Sono un pignolo, e non demordo. Tutta, poi, quella precipitazione del Csm a promuovere e a difendere presso il capo dello Stato il giudice Raimondo Mesiano che ha sparato nella sentenza sul Lodo Mondadori quella cifra da capogiro che la Fininvest di Berlusconi dovrà pagare alla Cir di De Benedetti, mi ha fortemente insospettitto. Qui gatta ci cova, mi sono detto.

Perché non è pensabile che tutta questa solerzia sia stata sollecitata dalle parole di Berlusconi: Su quel giudice ne vedrete delle belle.
Se poi “le belle” sono risultate le immagini del pedinamento offerteci da Canale 5, mi pare che la sparata di Berlusconi sia finita nel comico. Quale minacce o intimidazioni può mai temere il giudice Mesiano che possano stare a paragone di quelle che continuamente riceve proprio Berlusconi, che ricopre una carica istituzionale assai più importante di quella di Mesiano, la quarta per importanza, tradottesi drammaticamente in questi giorni perfino in minacce di morte?

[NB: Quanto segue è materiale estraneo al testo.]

-- ==== Sys2Proof/Machine/Quantizer.lean ====
section
/-! DEFINITION. The quantizer unit: its pure functions on natural numbers (40_quantizer.md R101, R103, R105, R107 to R110) and
the meanings of LUMA, SAT, QGREY and QCOLOR (R100, R102, R104, R106). -/

namespace Sys2Proof.Machine

/-- Luma of a pixel, exact and truncated (R101). -/
def lumaOf (r g b : Nat) : Nat := (2126 * r + 7152 * g + 722 * b) / 10000

/-- Saturation of a pixel; 0 for pure black (R103). -/
def satOf (r g b : Nat) : Nat :=
  if max r (max g b) = 0 then 0
  else (max r (max g b) - min r (min g b)) * 255 / max r (max g b)

/-- The level count clamped to [2,26] (R105, R8). -/
def clampLevels (l : Nat) : Nat := min (max l 2) 26

/-- A luma scaled down to [0, levels - 1] (R105). -/
def scaledLuma (y levels : Nat) : Nat := y * levels / 256

/-- The grey-ramp index of a luma for a raw level count; it floors, though the source calls it round_index (R105;
90_conflicts.md C4). -/
def greyIndex (y l : Nat) : Nat :=
  if clampLevels l = 26 then scaledLuma y (clampLevels l)
  else scaledLuma y (clampLevels l) * 25 / (clampLevels l - 1)

/-- QuantizeGrey (R105). -/
def quantizeGrey (y l : Nat) : Nat := greyEntry (greyIndex y l)

/-- CubeCoord: how many thresholds a channel value reaches (R107). -/
def cubeCoord (c : Nat) : Nat := romT.countP (fun t => t ≤ c)

/-- CubeIndex (R108). -/
def cubeIndex (r g b : Nat) : Nat := 16 + 36 * cubeCoord r + 6 * cubeCoord g + cubeCoord b

/-- QuantizeColor: equality with the threshold goes grey, always with 26 levels (R109; 90_conflicts.md C5). -/
def quantizeColor (r g b thr : Nat) : Nat :=
  if satOf r g b ≤ thr then quantizeGrey (lumaOf r g b) 26 else cubeIndex r g b

/-- LUMA (R100). -/
def execLuma (r g b : Byte) (s : State) : Host.Outcome State Fault Refusal :=
  .next (s.setResult (BitVec.ofNat 16 (lumaOf r.toNat g.toNat b.toNat)))

/-- SAT (R102). -/
def execSat (r g b : Byte) (s : State) : Host.Outcome State Fault Refusal :=
  .next (s.setResult (BitVec.ofNat 16 (satOf r.toNat g.toNat b.toNat)))

/-- QGREY (R104): Y is taken as given, every L is legal. -/
def execQgrey (y l : Byte) (s : State) : Host.Outcome State Fault Refusal :=
  .next (s.setResult (BitVec.ofNat 16 (quantizeGrey y.toNat l.toNat)))

/-- QCOLOR (R106): THRESH.SATTHR is read when the command executes (R212). -/
def execQcolor (r g b : Byte) (s : State) : Host.Outcome State Fault Refusal :=
  .next (s.setResult (BitVec.ofNat 16 (quantizeColor r.toNat g.toNat b.toNat s.satThr.toNat)))

end Sys2Proof.Machine
end

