-- ==== Sys2Proof/Certificates/Slice0/Obligations.lean ====
section
/-! DEFINITION. The statements for the provers. Each docstring names the rule of spec/ it formalises; OBLIGATIONS.json gives
its basis. -/

open Sys2Proof Sys2Proof.Machine

/-! ## Encoding (30_encoding.md) -/

/-- Every command is read back from its own bytes, whatever its operands (R71, R73, R75, R76). -/
def Obligations.DecodeOfEncode : Prop :=
  ∀ i : Instr, decode (encodeBytes i) = .word (.command i)

/-- A word that decodes to a command is the encoding of that command: no two words are one command and no bit is dropped
(R71, R73, R75). -/
def Obligations.EncodeOfDecode : Prop :=
  ∀ (w : Word) (i : Instr), decodeWord w = .command i → encode i = w

/-- Each word is exactly one of: an illegal opcode, a reserved-field violation, a command; which one is arithmetic on the
word (R74, R75). -/
def Obligations.DecodeClassifiesEveryWord : Prop :=
  ∀ w : Word,
    (decodeWord w = .illegalOpcode ↔ w.toNat / 2 ^ 24 = 0 ∨ 7 ≤ w.toNat / 2 ^ 24) ∧
    (decodeWord w = .reservedField ↔
      (w.toNat / 2 ^ 24 = 3 ∧ w.toNat / 2 ^ 16 % 256 ≠ 0) ∨ (w.toNat / 2 ^ 24 = 5 ∧ w.toNat % 2 ^ 24 ≠ 0) ∨
        (w.toNat / 2 ^ 24 = 6 ∧ w.toNat / 2 ^ 16 % 256 ≠ 0)) ∧
    ((∃ i, decodeWord w = .command i) ↔ decodeWord w ≠ .illegalOpcode ∧ decodeWord w ≠ .reservedField)

/-- The mask and match rows of R73 select exactly the words the decoder accepts, and no word selects two rows (R73, R75). -/
def Obligations.OpcodeRowsSelectTheCommands : Prop :=
  (∀ w : Word, wellFormedWord w = true ↔ ∃ i, decodeWord w = .command i) ∧
  (∀ (w : Word) (a b : OpcodeRow), a ∈ opcodeRows → b ∈ opcodeRows → a.selects w = true → b.selects w = true → a = b)

/-- The words of 95_test_vectors.md E-2, V-S-7, E-3, E-4, E-5 and V-MI-2 are the commands they stand for, and V-F-2 and
V-F-4 are none (sanity). -/
def Obligations.DecodeOfSpecWords : Prop :=
  decodeWord 0x01FFFFFF = .command (.luma 255 255 255) ∧ decodeWord 0x02645A50 = .command (.sat 100 90 80) ∧
  decodeWord 0x030010C8 = .command (.qgrey 200 16) ∧ decodeWord 0x04FF0000 = .command (.qcolor 255 0 0) ∧
  decodeWord 0x05000000 = .command .crop ∧ decodeWord 0x0600004F = .command (.mirror 79) ∧
  decodeWord 0x07000000 = .illegalOpcode ∧ decodeWord 0x03FF10C8 = .reservedField

/-- The words of the assembler's command forms are the encodings of their commands, and an operand out of range is refused,
never truncated (R77). -/
def Obligations.AssemblerWordsAreEncodings : Prop :=
  (∀ r g b : Nat, r < 256 → g < 256 → b < 256 →
    asmWord (.luma r g b) = some (encode (.luma (BitVec.ofNat 8 r) (BitVec.ofNat 8 g) (BitVec.ofNat 8 b))).toNat ∧
    asmWord (.sat r g b) = some (encode (.sat (BitVec.ofNat 8 r) (BitVec.ofNat 8 g) (BitVec.ofNat 8 b))).toNat ∧
    asmWord (.qcolor r g b) = some (encode (.qcolor (BitVec.ofNat 8 r) (BitVec.ofNat 8 g) (BitVec.ofNat 8 b))).toNat) ∧
  (∀ y l : Nat, y < 256 → l < 256 →
    asmWord (.qgrey y l) = some (encode (.qgrey (BitVec.ofNat 8 y) (BitVec.ofNat 8 l))).toNat ∧
    asmWord (.qgreyDefault y) = some (encode (.qgrey (BitVec.ofNat 8 y) 26)).toNat) ∧
  asmWord .crop = some (encode .crop).toNat ∧
  (∀ col : Nat, col < 65536 → asmWord (.mirror col) = some (encode (.mirror (BitVec.ofNat 16 col))).toNat) ∧
  (∀ r g b : Nat, 256 ≤ r ∨ 256 ≤ g ∨ 256 ≤ b →
    asmWord (.luma r g b) = none ∧ asmWord (.sat r g b) = none ∧ asmWord (.qcolor r g b) = none) ∧
  (∀ y l : Nat, 256 ≤ y ∨ 256 ≤ l → asmWord (.qgrey y l) = none) ∧
  (∀ y : Nat, 256 ≤ y → asmWord (.qgreyDefault y) = none) ∧
  (∀ col : Nat, 65536 ≤ col → asmWord (.mirror col) = none)

/-- The access each assembler form stands for (R77, R78), at the register offsets LegalAccesses gives in numbers: wr NAME, V
is the 4-byte write of V to NAME, rd NAME the 4-byte read of it, a command line and cmd W the 4-byte write of the word to CMD
at offset 0x00, wrdim the write of HI * 65536 + LO, bytewr and rd8 accesses of one byte at OFF; qgrey with one operand means
26 levels. So an accepted line is an access in the window, legal unless it is a bytewr or rd8 line (R53). Which registers wr
and rd take, and that OFF is below 64 and a bytewr value below 256, is the model's choice (log entry 14). -/
def Obligations.AssembledLinesAreTheirAccesses : Prop :=
  (∀ (base v : Nat) (r : Reg), assemble base (.wr r v) =
    if (r = .cmd ∨ r = .thresh ∨ r = .srcdim ∨ r = .griddim ∨ r = .aspect) ∧ v < 2 ^ 32 then
      some (.access { addr := base + regOffset r, transfer := .write (.word (BitVec.ofNat 32 v)) })
    else none) ∧
  (∀ (base : Nat) (r : Reg), assemble base (.rd r) =
    if r ≠ .cmd then some (.access { addr := base + regOffset r, transfer := .read .word }) else none) ∧
  (∀ base w : Nat, assemble base (.cmd w) =
    if w < 2 ^ 32 then some (.access { addr := base + 0x00, transfer := .write (.word (BitVec.ofNat 32 w)) }) else none) ∧
  (∀ (base : Nat) (line : AsmLine),
    (∃ x y z, line = .luma x y z ∨ line = .sat x y z ∨ line = .qcolor x y z ∨ line = .qgrey x y ∨ line = .qgreyDefault x ∨
      line = .crop ∨ line = .mirror x) →
    assemble base line = (asmWord line).map
      (fun n => .access { addr := base + 0x00, transfer := .write (.word (BitVec.ofNat 32 n)) })) ∧
  (∀ base y : Nat, assemble base (.qgreyDefault y) = assemble base (.qgrey y 26)) ∧
  (∀ (base hi lo : Nat) (r : Reg), assemble base (.wrdim r hi lo) =
    if (r = .srcdim ∨ r = .griddim) ∧ hi < 65536 ∧ lo < 65536 then
      some (.access { addr := base + regOffset r, transfer := .write (.word (BitVec.ofNat 32 (hi * 65536 + lo))) })
    else none) ∧
  (∀ base off v : Nat, assemble base (.bytewr off v) =
    if off < 64 ∧ v < 256 then some (.access { addr := base + off, transfer := .write (.byte (BitVec.ofNat 8 v)) }) else none) ∧
  (∀ base off : Nat, assemble base (.rd8 off) =
    if off < 64 then some (.access { addr := base + off, transfer := .read .byte }) else none) ∧
  (∀ (base : Nat) (line : AsmLine) (e : HostEvent), assemble base line = some e →
    ∃ off x, e = .access { addr := base + off, transfer := x } ∧ off < 64 ∧
      ((legalReg off x).isSome = true ↔ ¬ ∃ o v, line = .bytewr o v ∨ line = .rd8 o))

/-! ## The step (10_state.md R20, 20_memory.md R52) -/

/-- When the host's next access is the legal write of a word to CMD and the word decodes to a command, a step is exec of that
command in the state with the access taken, and nothing else (R20, R52, R76). -/
def Obligations.StepRunsDecodedCommand : Prop :=
  ∀ (s : State) (w : Word) (i : Instr), PresentsCommand s w → decodeWord w = .command i →
    step s = exec i (s.setPending s.pending.tail)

E poi: Berlusconi è stato sorpreso e fotografato nella sua vita privata: avrebbero dovuto levarsi, da ogni parte politica, voci di indignazione e di condanna. E invece si sa come quelle foto hanno costituito per mesi l’essenza del dibattito politico nel nostro Paese.

La mia conclusione è che, come i calzini turchesi di Mesiano, anche il Csm sta dimostrando la sua avversità politica al presidente del Consiglio, ciò che non dovrebbe fare. Tutta questa fretta e sollecitudine non possono che ingenerare un tale sospetto. Non vi nascondo che sarei curioso di sapere il colore dei calzini indossati dal vicepresidente del Csm Nicola Mancino nell’incontro con il capo dello Stato. Voglio sperare che non fossero di colore turchese. E, se non i calzini, avrà avuto qualche altro capo di abbigliamento di quel colore?

Ma il punto che voglio toccare è in realtà un altro: la notizia che lessi su Il Giornale qualche giorno fa, e che costituì l’oggetto di un mio intervento (qui), non mi pare che sia stata più ripresa dal quotidiano di Feltri.
Ciò mi induce a pensare che sia stata una bufala, perché se fosse, al contrario, vera, essa spiegherebbe molto bene la frettolosità con cui il Csm (calzini turchesi o meno) ha promosso e difeso davanti al capo dello Stato il giudice Mesiano.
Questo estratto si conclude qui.